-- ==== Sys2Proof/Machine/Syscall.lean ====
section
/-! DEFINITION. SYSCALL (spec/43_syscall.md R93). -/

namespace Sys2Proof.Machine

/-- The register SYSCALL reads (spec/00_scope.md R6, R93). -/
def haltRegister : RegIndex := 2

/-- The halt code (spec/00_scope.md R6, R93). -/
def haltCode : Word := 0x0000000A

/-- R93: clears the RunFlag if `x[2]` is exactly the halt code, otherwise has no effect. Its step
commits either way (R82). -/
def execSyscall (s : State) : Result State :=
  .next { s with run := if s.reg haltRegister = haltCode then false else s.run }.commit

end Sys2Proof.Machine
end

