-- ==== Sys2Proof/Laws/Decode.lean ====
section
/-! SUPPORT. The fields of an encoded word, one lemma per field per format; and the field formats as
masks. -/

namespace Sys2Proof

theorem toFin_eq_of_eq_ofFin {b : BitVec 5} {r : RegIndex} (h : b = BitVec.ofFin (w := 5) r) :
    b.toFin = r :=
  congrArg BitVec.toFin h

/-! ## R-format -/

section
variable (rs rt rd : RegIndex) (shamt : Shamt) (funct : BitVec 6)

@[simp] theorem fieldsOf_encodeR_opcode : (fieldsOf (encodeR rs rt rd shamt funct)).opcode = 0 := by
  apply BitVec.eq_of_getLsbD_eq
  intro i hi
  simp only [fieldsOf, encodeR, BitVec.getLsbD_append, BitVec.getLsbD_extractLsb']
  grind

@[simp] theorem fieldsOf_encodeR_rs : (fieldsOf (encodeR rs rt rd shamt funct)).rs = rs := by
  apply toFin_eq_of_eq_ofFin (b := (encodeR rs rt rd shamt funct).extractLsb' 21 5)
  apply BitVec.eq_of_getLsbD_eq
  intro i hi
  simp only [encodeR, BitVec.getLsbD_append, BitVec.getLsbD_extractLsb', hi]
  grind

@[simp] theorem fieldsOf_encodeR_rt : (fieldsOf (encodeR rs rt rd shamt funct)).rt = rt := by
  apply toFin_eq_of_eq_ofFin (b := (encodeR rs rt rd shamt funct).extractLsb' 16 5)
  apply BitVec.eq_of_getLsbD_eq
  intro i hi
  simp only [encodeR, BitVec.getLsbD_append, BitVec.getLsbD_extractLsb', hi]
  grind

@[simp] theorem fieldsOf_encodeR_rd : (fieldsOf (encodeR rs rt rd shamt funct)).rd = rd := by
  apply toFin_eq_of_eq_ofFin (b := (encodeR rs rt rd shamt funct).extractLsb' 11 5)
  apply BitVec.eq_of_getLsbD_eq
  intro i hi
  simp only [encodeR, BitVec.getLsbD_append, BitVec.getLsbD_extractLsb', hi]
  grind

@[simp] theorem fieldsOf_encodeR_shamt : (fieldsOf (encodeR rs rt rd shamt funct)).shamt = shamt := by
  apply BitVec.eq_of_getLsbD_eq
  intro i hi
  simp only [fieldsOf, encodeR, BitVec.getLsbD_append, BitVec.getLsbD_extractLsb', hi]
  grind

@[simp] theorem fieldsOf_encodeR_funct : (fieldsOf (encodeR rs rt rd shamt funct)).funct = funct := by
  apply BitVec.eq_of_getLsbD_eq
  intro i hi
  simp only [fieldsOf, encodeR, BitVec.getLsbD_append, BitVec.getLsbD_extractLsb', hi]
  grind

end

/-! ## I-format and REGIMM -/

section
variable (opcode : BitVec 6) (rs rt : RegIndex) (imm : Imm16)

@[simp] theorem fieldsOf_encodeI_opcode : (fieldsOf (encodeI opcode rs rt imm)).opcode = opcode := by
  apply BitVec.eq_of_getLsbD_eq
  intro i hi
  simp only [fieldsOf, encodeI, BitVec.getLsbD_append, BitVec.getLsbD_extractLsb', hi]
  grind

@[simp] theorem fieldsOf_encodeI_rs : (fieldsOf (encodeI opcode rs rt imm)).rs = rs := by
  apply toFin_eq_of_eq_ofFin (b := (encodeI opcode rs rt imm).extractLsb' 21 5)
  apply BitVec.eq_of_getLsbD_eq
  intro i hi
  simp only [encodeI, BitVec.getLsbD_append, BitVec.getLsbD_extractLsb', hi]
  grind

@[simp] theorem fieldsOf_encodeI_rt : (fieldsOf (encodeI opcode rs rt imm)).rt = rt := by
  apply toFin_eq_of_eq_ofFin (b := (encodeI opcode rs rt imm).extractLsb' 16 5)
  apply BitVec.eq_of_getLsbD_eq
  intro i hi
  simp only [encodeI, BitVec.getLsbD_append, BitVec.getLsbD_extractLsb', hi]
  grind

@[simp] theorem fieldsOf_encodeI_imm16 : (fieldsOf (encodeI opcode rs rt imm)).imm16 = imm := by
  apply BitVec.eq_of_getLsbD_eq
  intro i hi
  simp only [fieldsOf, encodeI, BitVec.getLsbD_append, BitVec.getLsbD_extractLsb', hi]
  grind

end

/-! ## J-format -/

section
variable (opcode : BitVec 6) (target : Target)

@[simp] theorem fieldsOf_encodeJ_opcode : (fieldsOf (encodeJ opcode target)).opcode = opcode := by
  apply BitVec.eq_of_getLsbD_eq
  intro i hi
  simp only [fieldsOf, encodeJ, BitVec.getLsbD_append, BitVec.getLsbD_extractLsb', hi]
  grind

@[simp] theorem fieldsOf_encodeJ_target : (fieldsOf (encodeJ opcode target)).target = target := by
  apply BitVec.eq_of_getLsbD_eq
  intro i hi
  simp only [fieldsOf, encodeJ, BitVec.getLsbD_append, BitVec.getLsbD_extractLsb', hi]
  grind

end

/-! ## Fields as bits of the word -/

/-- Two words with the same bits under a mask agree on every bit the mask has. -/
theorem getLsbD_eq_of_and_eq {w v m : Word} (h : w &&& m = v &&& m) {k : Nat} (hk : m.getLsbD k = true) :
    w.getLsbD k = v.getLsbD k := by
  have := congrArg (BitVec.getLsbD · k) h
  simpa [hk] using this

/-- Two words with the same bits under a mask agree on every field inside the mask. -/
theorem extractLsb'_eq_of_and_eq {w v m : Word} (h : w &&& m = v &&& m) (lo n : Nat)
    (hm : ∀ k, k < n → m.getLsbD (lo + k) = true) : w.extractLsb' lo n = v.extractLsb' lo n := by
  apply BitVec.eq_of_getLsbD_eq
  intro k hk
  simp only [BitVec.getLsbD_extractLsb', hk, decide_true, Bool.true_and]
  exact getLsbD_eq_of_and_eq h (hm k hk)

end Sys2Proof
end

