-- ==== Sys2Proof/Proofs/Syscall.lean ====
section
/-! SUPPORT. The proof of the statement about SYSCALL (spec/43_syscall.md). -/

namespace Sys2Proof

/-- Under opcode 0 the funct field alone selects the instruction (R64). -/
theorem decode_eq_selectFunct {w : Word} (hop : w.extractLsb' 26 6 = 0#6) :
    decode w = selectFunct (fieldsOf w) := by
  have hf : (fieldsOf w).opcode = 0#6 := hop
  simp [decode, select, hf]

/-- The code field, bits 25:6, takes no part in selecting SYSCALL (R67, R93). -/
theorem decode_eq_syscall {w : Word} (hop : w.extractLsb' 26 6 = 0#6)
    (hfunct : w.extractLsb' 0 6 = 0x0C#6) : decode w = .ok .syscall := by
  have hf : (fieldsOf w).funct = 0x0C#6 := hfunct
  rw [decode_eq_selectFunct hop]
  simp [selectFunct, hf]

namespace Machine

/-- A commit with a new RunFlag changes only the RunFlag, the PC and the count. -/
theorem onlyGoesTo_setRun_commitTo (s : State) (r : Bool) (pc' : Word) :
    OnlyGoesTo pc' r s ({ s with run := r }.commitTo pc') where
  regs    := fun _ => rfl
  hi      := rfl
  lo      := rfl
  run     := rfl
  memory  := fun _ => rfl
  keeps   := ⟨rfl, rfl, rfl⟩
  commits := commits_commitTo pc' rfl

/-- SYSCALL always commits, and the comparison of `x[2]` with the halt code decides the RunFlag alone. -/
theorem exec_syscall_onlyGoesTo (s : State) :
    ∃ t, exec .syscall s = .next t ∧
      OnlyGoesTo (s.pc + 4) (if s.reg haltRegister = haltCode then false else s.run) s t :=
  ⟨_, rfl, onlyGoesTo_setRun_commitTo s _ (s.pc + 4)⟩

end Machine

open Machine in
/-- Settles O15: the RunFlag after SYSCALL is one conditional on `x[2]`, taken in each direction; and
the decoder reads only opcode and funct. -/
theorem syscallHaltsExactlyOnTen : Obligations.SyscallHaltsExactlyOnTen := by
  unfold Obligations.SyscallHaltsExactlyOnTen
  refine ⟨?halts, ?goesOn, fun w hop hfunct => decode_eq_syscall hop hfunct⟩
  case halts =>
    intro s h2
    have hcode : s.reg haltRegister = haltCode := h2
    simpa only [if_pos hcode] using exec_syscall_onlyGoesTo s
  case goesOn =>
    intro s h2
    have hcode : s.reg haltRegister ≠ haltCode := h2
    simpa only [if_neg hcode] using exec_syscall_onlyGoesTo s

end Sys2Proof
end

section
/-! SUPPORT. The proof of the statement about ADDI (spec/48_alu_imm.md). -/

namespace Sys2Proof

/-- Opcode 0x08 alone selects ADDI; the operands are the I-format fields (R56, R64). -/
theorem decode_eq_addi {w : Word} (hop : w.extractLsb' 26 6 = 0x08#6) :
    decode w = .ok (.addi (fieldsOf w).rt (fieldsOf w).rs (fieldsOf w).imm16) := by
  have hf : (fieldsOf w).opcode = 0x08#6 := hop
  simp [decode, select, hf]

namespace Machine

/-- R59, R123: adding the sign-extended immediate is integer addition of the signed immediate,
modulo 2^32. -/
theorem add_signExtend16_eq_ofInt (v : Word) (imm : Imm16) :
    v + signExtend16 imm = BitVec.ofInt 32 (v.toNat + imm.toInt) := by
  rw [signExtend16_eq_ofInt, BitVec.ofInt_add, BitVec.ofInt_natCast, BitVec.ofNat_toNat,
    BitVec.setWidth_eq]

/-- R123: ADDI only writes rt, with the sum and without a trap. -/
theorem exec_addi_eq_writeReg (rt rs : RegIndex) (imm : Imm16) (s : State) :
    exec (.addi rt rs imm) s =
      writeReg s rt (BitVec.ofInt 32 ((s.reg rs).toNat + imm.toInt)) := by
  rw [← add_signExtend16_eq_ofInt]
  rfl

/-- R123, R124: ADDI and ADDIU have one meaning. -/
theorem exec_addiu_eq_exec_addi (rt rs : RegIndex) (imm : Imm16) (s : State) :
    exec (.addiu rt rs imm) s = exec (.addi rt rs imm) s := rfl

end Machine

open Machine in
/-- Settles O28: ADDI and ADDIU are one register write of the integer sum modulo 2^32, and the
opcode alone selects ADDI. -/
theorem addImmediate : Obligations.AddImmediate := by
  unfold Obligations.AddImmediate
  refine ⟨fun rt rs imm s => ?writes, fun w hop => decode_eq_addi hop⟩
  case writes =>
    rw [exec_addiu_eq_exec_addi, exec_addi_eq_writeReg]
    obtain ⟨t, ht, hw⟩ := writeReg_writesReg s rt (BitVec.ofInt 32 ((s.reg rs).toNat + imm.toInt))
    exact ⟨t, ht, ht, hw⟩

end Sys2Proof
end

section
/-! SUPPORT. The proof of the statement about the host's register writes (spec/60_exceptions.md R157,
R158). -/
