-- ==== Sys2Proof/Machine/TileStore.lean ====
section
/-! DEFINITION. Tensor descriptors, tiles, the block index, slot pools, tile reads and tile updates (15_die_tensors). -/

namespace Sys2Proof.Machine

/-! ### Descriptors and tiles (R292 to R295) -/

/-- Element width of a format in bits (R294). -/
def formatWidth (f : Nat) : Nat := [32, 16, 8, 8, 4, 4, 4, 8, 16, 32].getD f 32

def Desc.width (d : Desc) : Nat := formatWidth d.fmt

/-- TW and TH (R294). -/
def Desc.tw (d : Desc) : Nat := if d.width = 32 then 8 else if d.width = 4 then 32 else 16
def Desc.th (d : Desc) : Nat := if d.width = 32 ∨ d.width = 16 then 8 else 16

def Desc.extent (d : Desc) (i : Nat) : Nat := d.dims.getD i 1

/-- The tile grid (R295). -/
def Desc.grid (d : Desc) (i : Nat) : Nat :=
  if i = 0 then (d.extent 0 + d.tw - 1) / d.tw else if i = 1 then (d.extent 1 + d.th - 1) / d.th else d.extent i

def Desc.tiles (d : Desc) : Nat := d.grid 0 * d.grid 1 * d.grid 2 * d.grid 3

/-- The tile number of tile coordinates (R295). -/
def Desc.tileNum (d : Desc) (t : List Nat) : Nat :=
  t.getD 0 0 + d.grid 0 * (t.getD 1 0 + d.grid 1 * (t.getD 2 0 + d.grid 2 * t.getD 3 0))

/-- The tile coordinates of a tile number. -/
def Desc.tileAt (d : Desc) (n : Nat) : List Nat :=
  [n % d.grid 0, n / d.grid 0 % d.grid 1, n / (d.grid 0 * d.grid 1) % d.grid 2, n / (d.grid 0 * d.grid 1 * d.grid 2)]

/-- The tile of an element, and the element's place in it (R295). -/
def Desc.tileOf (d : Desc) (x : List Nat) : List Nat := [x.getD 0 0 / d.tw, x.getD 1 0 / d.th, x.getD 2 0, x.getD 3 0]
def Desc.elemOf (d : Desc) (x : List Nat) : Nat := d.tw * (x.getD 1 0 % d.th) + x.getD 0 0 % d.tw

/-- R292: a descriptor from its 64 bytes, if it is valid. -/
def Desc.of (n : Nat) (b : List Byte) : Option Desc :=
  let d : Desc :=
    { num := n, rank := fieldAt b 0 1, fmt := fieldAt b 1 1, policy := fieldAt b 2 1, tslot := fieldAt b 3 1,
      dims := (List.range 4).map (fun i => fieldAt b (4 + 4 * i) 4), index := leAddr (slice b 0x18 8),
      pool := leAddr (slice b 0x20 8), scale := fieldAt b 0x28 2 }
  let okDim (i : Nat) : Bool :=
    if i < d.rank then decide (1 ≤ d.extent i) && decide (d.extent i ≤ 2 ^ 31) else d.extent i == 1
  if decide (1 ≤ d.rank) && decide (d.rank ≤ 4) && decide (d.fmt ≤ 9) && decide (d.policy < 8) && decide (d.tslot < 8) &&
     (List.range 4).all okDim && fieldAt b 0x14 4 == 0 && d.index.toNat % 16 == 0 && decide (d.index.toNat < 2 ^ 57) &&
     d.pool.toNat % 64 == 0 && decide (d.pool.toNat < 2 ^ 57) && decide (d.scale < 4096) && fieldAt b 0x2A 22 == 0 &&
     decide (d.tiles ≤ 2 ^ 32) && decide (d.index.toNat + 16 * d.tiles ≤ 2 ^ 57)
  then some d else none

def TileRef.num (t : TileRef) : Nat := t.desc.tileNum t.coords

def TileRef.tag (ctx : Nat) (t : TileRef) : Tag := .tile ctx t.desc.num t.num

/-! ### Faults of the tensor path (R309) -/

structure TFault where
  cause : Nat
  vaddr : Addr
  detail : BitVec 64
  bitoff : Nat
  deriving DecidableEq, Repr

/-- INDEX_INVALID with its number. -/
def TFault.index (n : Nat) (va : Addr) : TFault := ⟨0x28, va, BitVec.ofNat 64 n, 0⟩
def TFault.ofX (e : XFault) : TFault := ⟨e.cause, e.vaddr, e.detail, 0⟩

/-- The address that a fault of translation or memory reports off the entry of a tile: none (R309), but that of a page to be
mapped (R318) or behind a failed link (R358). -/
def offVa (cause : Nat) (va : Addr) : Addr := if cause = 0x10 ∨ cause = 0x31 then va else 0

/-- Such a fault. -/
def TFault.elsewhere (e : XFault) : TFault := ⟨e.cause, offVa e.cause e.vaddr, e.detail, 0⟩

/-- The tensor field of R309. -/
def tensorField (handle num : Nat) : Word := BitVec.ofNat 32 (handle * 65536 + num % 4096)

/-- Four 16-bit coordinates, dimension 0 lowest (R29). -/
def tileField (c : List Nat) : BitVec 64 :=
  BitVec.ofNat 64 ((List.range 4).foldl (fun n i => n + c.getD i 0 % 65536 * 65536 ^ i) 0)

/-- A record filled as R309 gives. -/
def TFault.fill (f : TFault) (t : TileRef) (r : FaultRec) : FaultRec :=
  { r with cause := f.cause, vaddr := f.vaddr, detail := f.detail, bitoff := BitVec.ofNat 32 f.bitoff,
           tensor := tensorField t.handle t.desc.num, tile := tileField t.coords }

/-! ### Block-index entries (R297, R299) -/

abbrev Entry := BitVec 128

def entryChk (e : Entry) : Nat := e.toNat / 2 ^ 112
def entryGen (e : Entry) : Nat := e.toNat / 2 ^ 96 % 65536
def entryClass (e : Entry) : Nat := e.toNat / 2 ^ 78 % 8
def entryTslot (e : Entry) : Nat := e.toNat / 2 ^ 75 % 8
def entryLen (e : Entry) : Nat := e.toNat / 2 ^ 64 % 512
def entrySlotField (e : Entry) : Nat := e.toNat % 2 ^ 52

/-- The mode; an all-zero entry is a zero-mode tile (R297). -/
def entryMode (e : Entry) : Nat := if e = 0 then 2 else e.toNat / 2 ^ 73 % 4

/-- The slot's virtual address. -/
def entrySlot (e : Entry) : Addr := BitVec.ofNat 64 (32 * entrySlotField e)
= = = = =
* [WHAT THE TASK REQUIRES]
Could you return exactly the stretch of the data above that starts at the line with "coordinates (R295). -/" and ends at the line with "def Desc.elemOf (d", both lines included?

* [THE ANSWER]
/-- The tile number of tile coordinates (R295). -/
def Desc.tileNum (d : Desc) (t : List Nat) : Nat :=
  t.getD 0 0 + d.grid 0 * (t.getD 1 0 + d.grid 1 * (t.getD 2 0 + d.grid 2 * t.getD 3 0))

/-- The tile coordinates of a tile number. -/
def Desc.tileAt (d : Desc) (n : Nat) : List Nat :=
  [n % d.grid 0, n / d.grid 0 % d.grid 1, n / (d.grid 0 * d.grid 1) % d.grid 2, n / (d.grid 0 * d.grid 1 * d.grid 2)]

/-- The tile of an element, and the element's place in it (R295). -/
def Desc.tileOf (d : Desc) (x : List Nat) : List Nat := [x.getD 0 0 / d.tw, x.getD 1 0 / d.th, x.getD 2 0, x.getD 3 0]
def Desc.elemOf (d : Desc) (x : List Nat) : Nat := d.tw * (x.getD 1 0 % d.th) + x.getD 0 0 % d.tw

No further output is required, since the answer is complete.